** AVAILABLE DATA follows **
/-! Frames sent (15 R384) -/

theorem execFrameTransmitComplete_sent {cls n : Nat} (hMac : mac < 32) (hAt : macAt s mac = some m) (hSending : m.sending = some (cls, n)) :
    execFrameTransmitComplete mac s = .next (pumpMac mac (endXoffs (readOut (fun f =>
      (s.hold.frames.find? (fun g => g.output == mac && g.cls == cls)).any (fun y => y.id == f.id)) (putMac { m with sending := none } s)))) := by
  refine onMac_answers hMac ?_
  simp only [hAt, hSending]

end

end Machine

open Machine

/-- Settles O39: each event takes the branch that its conditions choose. -/
theorem macCommandsComplete : Obligations.MacCommandsComplete := by
  unfold Obligations.MacCommandsComplete
  refine ⟨?renews, ?stops, fun f m s => execFrameReceive_taken, fun mac who v6 target s => execArpRequest_answers,
    fun mac who v6 data m s => execIcmpEcho_answers, ?resolve6, ?resolve4, fun mac m s => execLinkUp_trains, ?down, ?carried, ?refused, ?emptied,
    fun mac pfc prios m s => execPauseFrame_ignored, fun mac prios m s => execPauseFrame_pfc, fun mac prio n m s => execPauseExpiry_elapsed,
    fun mac prio n k m s => execPauseWatchdogTrip_trips, fun mac prio n m s => execPauseIgnoreEnd_ends,
    fun mac cls n m s => execFrameTransmitComplete_sent⟩
  case renews => exact fun mac cls y s => execXoffRefresh_renews
  case stops => exact fun mac cls y s => execXoffRefresh_stops
  case resolve6 =>
    intro mac tenant q m s hMac hQuiet hNamed hServes hAt h6
    refine (execNeighbourRefresh_resolves hMac hQuiet hNamed hServes hAt).trans ?_
    rw [beq_iff_eq.mpr h6]
    rfl
  case resolve4 =>
    intro mac tenant q m s hMac hQuiet hNamed hServes hAt h4
    refine (execNeighbourRefresh_resolves hMac hQuiet hNamed hServes hAt).trans ?_
    rw [beq_eq_false_iff_ne.mpr h4]
    rfl
  case down =>
    intro mac m s hMac hAt hUp hAwake
    refine ⟨_, execLinkDown_lost hMac hAt hUp hAwake, ?_⟩
    have hNum := macAt_num hAt
    subst hNum
    exact ⟨(raise_frame.macAt rfl).trans macAt_linkLost, (figure_raise (by omega)).trans figure_linkLost⟩
  case carried =>
    intro port media cls s hPort hMedia
    refine (execOpticInsert_eq hPort).trans ?_
    obtain rfl | rfl | ⟨rfl, hPower⟩ := hMedia
    · rfl
    · rfl
    · simp [Nat.not_lt.mpr hPower]
  case refused =>
    intro port cls s hPort hPower
    refine (execOpticInsert_eq hPort).trans ?_
    simp [hPower]
  case emptied => exact fun port cls s hPort => execOpticInsert_eq hPort

end Sys2Proof
end

section
/-!
PROOFS. The power channels (21 R498 to R507). What the unit writes in a channel stands there: what it tells the partner, the rest of the module
and the observers of its events leaves its record whole.
-/
namespace Sys2Proof
namespace Machine

section
variable {s t : State} {ch : ChanId} {k : Fin 24}

@[simp] theorem feedAt_putFeed {f : Feed} : feedAt (putFeed ch f s) ch = f := by
  cases ch with
  | input => rfl
  | slot n => exact feedAt_putFeed_slot

@[simp] theorem feedAt_feedTo {st : FeedState} :
    feedAt (feedTo ch st s) ch = { feedAt s ch with state := st, since := s.time.ticks, waits := false } := feedAt_putFeed

theorem putFeed_belay {f : Feed} : (putFeed ch f s).pwr.belay = s.pwr.belay := by
  cases ch <;> rfl

/-! Insertion and turns (R498) -/

theorem execInsertDelayExpiry_due (hState : (feedAt s ch).state = .insert)
    (hDue : ticked s (feedAt s ch).since (insertDelay s ch) = true) (hMay : mayStart (feedAt s ch) = true) :
    execInsertDelayExpiry ch s = .next (toPrecharge ch s) := by
  unfold execInsertDelayExpiry
  simp only [hState, hDue, hMay, beq_self_eq_true, Bool.and_self, if_true]

theorem execStaggerTurn_due (hState : (feedAt s (.slot k)).state = .insert ∨ (feedAt s (.slot k)).state = .retry)
    (hWaits : (feedAt s (.slot k)).waits = true) (hMay : mayStart (feedAt s (.slot k)) = true) :
    execStaggerTurn k s = .next (toPrecharge (.slot k) s) := by
  have waiting : ((feedAt s (.slot k)).state == .insert || (feedAt s (.slot k)).state == .retry) = true := by simpa using hState
  unfold execStaggerTurn
  simp only [hWaits, waiting, hMay, Bool.and_self, if_true]

/-- A channel enters PRECHARGE with its attempt. -/
def precharging (ch : ChanId) (s : State) : State :=
  putFeed ch { feedAt s ch with state := .precharge, since := s.time.ticks, attempt := s.time.ticks, waits := false } s

/-- A slot channel at its turn enters PRECHARGE, and the next turn counts from here. -/
theorem toPrecharge_atTurn (hTurn : turnComes s k = true) :
    toPrecharge (.slot k) s =
      { precharging (.slot k) s with pwr := { (precharging (.slot k) s).pwr with lastTurn := some s.time.ticks } } :=
  if_pos hTurn

/-! Pre-charge and ramp (R499, R500) -/

theorem execPrechargeDone_reached {mv : Nat} (hState : (feedAt s ch).state = .precharge) (hOut : s.pwr.sensed ≤ 2 * mv) :
    execPrechargeDone ch mv s = .next (feedTo ch .ramp s) := by
  unfold execPrechargeDone
  simp only [hState, hOut, beq_self_eq_true, decide_true, Bool.and_self, if_true]

theorem execPrechargeTimeout_due (hState : (feedAt s ch).state = .precharge)
    (hDue : ticked s (feedAt s ch).since (prechargeTime s ch) = true) : execPrechargeTimeout ch s = .next (failAttempt ch false s) := by
  unfold execPrechargeTimeout
  simp only [hState, hDue, beq_self_eq_true, Bool.and_self, if_true]

theorem execRampDone_reached {mv : Nat} (hState : (feedAt s ch).state = .ramp) (hOut : 9 * s.pwr.sensed ≤ 10 * mv) :
    execRampDone ch mv true s =
      .next (putFeed ch { feedAt (feedTo ch .qualify s) ch with attempt := s.time.ticks } (feedTo ch .qualify s)) := by
  unfold execRampDone
  simp only [hState, hOut, beq_self_eq_true, decide_true, Bool.and_self, if_true]

theorem execRampFaultTimeout_due (hState : (feedAt s ch).state = .ramp)
    (hDue : ticked s (feedAt s ch).since (rampFaultTime s ch) = true) : execRampFaultTimeout ch s = .next (failAttempt ch false s) := by
  unfold execRampFaultTimeout
  simp only [hState, hDue, beq_self_eq_true, Bool.and_self, if_true]

/-! The current limit (R501) -/

/-- A channel in QUALIFY or GOOD enters LIMIT: the input's is reported, a slot's is told to the partner. -/
theorem execCurrentLimitReached_limits {ma : Nat} (hState : (feedAt s ch).state = .qualify ∨ (feedAt s ch).state = .good)
    (hLimit : currentLimit s ch ≤ ma) :
    ∃ t, execCurrentLimitReached ch ma s = .next t ∧ feedAt t ch =
      { feedAt s ch with state := .limit, since := s.time.ticks, fromGood := (feedAt s ch).state == .good,
                         attempt := if (feedAt s ch).state == .good then s.time.ticks else (feedAt s ch).attempt } := by
  have drawing : ((feedAt s ch).state == .qualify || (feedAt s ch).state == .good) = true := by simpa using hState
  unfold execCurrentLimitReached
  simp only [drawing, hLimit, decide_true, Bool.and_self, if_true]
  cases ch with
  | input => exact ⟨_, rfl, (powerBit_frame.feedAt rfl _).trans feedAt_putFeed⟩
  | slot n => exact ⟨_, rfl, (tellMate_frame.feedAt rfl _).trans feedAt_putFeed⟩

/-- A channel whose current has fallen returns from LIMIT to the state it came from. -/
theorem execLimitRelease_returns {us : Nat} (hState : (feedAt s ch).state = .limit) (hBelow : 10 ≤ us) :
    ∃ t, execLimitRelease ch us s = .next t ∧ feedAt t ch =
      { feedAt s ch with state := if (feedAt s ch).fromGood then .good else .qualify, since := s.time.ticks, waits := false } := by
  unfold execLimitRelease
  simp only [hState, hBelow, beq_self_eq_true, decide_true, Bool.and_self, if_true]
  cases ch with
  | input => exact ⟨_, rfl, feedAt_feedTo⟩
  | slot n => exact ⟨_, rfl, (tellMate_frame.feedAt rfl _).trans feedAt_feedTo⟩

theorem execFaultTimerExpiry_due (hState : (feedAt s ch).state = .limit) (hDue : ticked s (feedAt s ch).since (faultTime s ch) = true) :
    execFaultTimerExpiry ch s = .next (failAttempt ch true s) := by
  unfold execFaultTimerExpiry
  simp only [hState, hDue, beq_self_eq_true, Bool.and_self, if_true]

/-! Power good (R502) -/

/-- A slot channel that has qualified is GOOD, whether or not its drive's discovery begins. -/
theorem execPgQualified_slot {us : Nat} (hState : (feedAt s (.slot k)).state = .qualify) (hHeld : qualTime s (.slot k) ≤ us)
    (hDue : ticked s (feedAt s (.slot k)).since (qualTime s (.slot k) * 1000) = true) :
    ∃ t, execPgQualified (.slot k) us s = .next t ∧
      feedAt t (.slot k) = { feedAt s (.slot k) with state := .good, since := s.time.ticks, pg := true } := by
  have told {z : State} : feedAt (tellMate k z) (.slot k) = feedAt z (.slot k) := tellMate_frame.feedAt rfl _
  unfold execPgQualified
  simp only [hState, hHeld, hDue, beq_self_eq_true, decide_true, Bool.and_self, if_true]
  refine ⟨_, rfl, ?_⟩
  split
  · exact (startDiscovery_frame.feedAt rfl _).trans (told.trans feedAt_putFeed)
  · exact told.trans feedAt_putFeed

theorem execPgQualified_input {us : Nat} (hState : s.pwr.input.state = .qualify) (hHeld : qualTime s .input ≤ us)
    (hDue : ticked s s.pwr.input.since (qualTime s .input * 1000) = true) :
    execPgQualified .input us s =
      .next (inputGood (putFeed .input { s.pwr.input with state := .good, since := s.time.ticks, pg := true } s)) := by
  unfold execPgQualified
  simp only [feedAt, hState, hHeld, hDue, beq_self_eq_true, decide_true, Bool.and_self, if_true]

theorem execPgLoss_low {mv : Nat} (hState : (feedAt s ch).state = .good) (hLow : 100 * mv < pPwrPgLow (unitView s) * s.pwr.sensed) :
    execPgLoss ch mv s = .next (slotFollows ch
      (putFeed ch { feedAt s ch with state := .qualify, since := s.time.ticks, pg := false, attempt := s.time.ticks } s)) := by
  unfold execPgLoss
  simp only [hState, hLow, beq_self_eq_true, decide_true, Bool.and_self, if_true]

/-! Retry, damage and latches (R503 to R507) -/

theorem execRetryWaitEnd_over (hState : (feedAt s ch).state = .retry) (hOver : (feedAt s ch).retryEnd ≤ s.time.ticks)
    (hBelay : s.pwr.belay.isSome = false) (hMay : mayStart (feedAt s ch) = true) :
    execRetryWaitEnd ch s = .next (toPrecharge ch s) := by
  unfold execRetryWaitEnd
  simp only [hState, Nat.not_lt.mpr hOver, hBelay, hMay, bne_self_eq_false, decide_false, Bool.or_self, Bool.and_false, Bool.false_eq_true,
    if_false, if_true]

theorem execFailureCountClear_due (hState : (feedAt s ch).state = .good) (hDue : ticked s (feedAt s ch).since 1000000000 = true) :
    execFailureCountClear ch s = .next (putFeed ch { feedAt s ch with fails := 0 } s) := by
  unfold execFailureCountClear
  simp only [hState, hDue, beq_self_eq_true, Bool.and_self, if_true]

/-- A test that a device has failed for its whole time latches its channel, but for the input's device that conducts when off (R504). -/
theorem execDeviceDamage_latches {test : DamageTest} {us : Nat} (hRuns : (damageTest test (feedAt s ch)).1 = true)
    (hWhole : (damageTest test (feedAt s ch)).2 ≤ us) (hOther : ¬ (ch = .input ∧ test = .conductsWhenOff)) :
    execDeviceDamage ch test us s = .next (latchChannel ch 2 s) := by
  unfold execDeviceDamage
  simp only [hRuns, Nat.not_lt.mpr hWhole, Bool.not_true, decide_false, Bool.or_self, Bool.false_eq_true, if_false]
  split
  · exact absurd ⟨rfl, rfl⟩ hOther
  · rfl

theorem execDeviceDamage_input {us : Nat} (hRuns : (damageTest .conductsWhenOff s.pwr.input).1 = true)
    (hWhole : (damageTest .conductsWhenOff s.pwr.input).2 ≤ us) :
    execDeviceDamage .input .conductsWhenOff us s =
      .next (powerBit stPWR 8 noInst (judgeKeepSafe { s with pwr := { s.pwr with damaged := true } })) := by
  unfold execDeviceDamage
  simp only [feedAt, hRuns, Nat.not_lt.mpr hWhole, Bool.not_true, decide_false, Bool.or_self, Bool.false_eq_true, if_false]

/-- A cause that holds takes the module into Keep-safe service (R494). -/
theorem judgeKeepSafe_caused (h : keepSafeCause s = true) :
    (judgeKeepSafe s).pwr = { s.pwr with keepSafe := true, clearSince := none } := by
  unfold judgeKeepSafe
  rw [if_pos h]
  dsimp only
  split
  · rfl
  · exact powerBit_pwr

theorem keepSafeCause_damaged (h : s.pwr.damaged = true) : keepSafeCause s = true := by
  unfold keepSafeCause
  rw [h, Bool.or_true, Bool.true_or]

theorem execInputLatchClear_withdrawn {us : Nat} (hState : s.pwr.input.state = .latched) :
    execInputLatchClear us true s = .next (putFeed .input
      { s.pwr.input with state := .off, since := s.time.ticks, inside := false, fails := 0, kind := 0 } s) := by
  unfold execInputLatchClear
  simp only [hState, beq_self_eq_true, Bool.true_or, Bool.and_self, if_true]

/-- The drive of a slot that is off leaves, and its member was in no use: nothing follows but that its failures clear (R503, R505). -/
theorem execSlotPresenceChange_leaves (hState : (feedAt s (.slot k)).state = .off) (hMember : inUseState (memberAt s k).state = false) :
    execSlotPresenceChange k false s = .next (putFeed (.slot k) { feedAt s (.slot k) with present := false, fails := 0 } s) := by
  have same {f : Feed} : memberAt (putFeed (.slot k) f s) k = memberAt s k := putFeed_frame.memberAt rfl
  unfold execSlotPresenceChange
  simp only [hState, same, hMember, bne_self_eq_false, Bool.false_and, Bool.and_false, Bool.false_eq_true, if_false]

end

end Machine

open Machine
** End of AVAILABLE DATA **
PROBLEM TO SOLVE: Each line of the entries holding the string "fromGood" should be found and copied.

WRITTEN ANSWER:
      { feedAt s ch with state := .limit, since := s.time.ticks, fromGood := (feedAt s ch).state == .good,
      { feedAt s ch with state := if (feedAt s ch).fromGood then .good else .qualify, since := s.time.ticks, waits := false } := by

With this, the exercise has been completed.